Prayer is "A Wartime Walkie-Talkie, Not a Domestic Intercom. Prayer is the walkie-talkie on the battlefield of the world. It calls on God for courage (Ephesians 6:19).
It calls in for troop deployment and target location (Acts 13:1, 2, 3). It calls in for protection and air cover (Matthew 6:13; Luke 21:36).
It calls in for firepower to blast open a way for the Word (Colossians 4:3). It calls in for the miracle of healing for the wounded soldiers (James 5:16). It calls in for supplies for the forces (Matthew 6:11; Philippians 4:6). And it calls in for needed reinforcements (Matthew 9:38).
This is the place of prayer—on the battlefield of the world. It is a wartime walkie-talkie for spiritual warfare, not a domestic intercom to increase the comforts of the saints. And one of the reasons it malfunctions in the hands of so many Christian soldiers is that they have gone AWOL.
D. L. Moody made a visit to a local grade school in to Scotland where he asked this question, What is prayer?
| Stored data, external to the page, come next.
-- ==== Sys2Proof/WellFormed.lean ====
section
/-!
DEFINITION. Well-formed commands: every operand names a unit, a register or an instance that the package has (R18 to
R25, R47, R48). The sender of a command is the package itself or its link partners, so an ill-formed one never arrives.
-/
namespace Sys2Proof

/-- A requester: the PF, the VF of one of at most eight partitions, or the Carillon (R53). -/
def Req.wf : Req → Bool
  | .pf => true
  | .vf p => decide (p < 8)
  | .car => true

/-- The base address of a 4 KiB page of BAR0 (R47). -/
def pageAddrWf (a : Nat) : Bool := decide (a < 0x4000000) && a % 0x1000 = 0

/-- A debug access names a core, a slot and one of the six kinds (R441). -/
def accWf : Option DbgAcc → Bool
  | none => true
  | some a => decide (a.core < 1152) && decide (a.slot < 16) && decide (a.kind < 6)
To his amazement, hundreds of children's hands went up. So he decided to call on a lad near the front, who promptly stood up and said,
"Prayer is an offering up of our desires unto God, in the name of Christ, by the help of his Spirit, with confession of our sins, and thankful acknowledgment of his mercies." This is the answer to question #78 in the Westminster Catechism.
To this Moody responded by saying, "Be thankful, son, that you were born in Scotland."
This morning be thankful you were born in a country with an endless supply of Bibles. A Bible with story upon story of the Father’s faithfulness to those devoted to prayer.
You desire and do not have, so you murder. You covet and cannot obtain, so you fight and quarrel. You do not have, because you do not ask.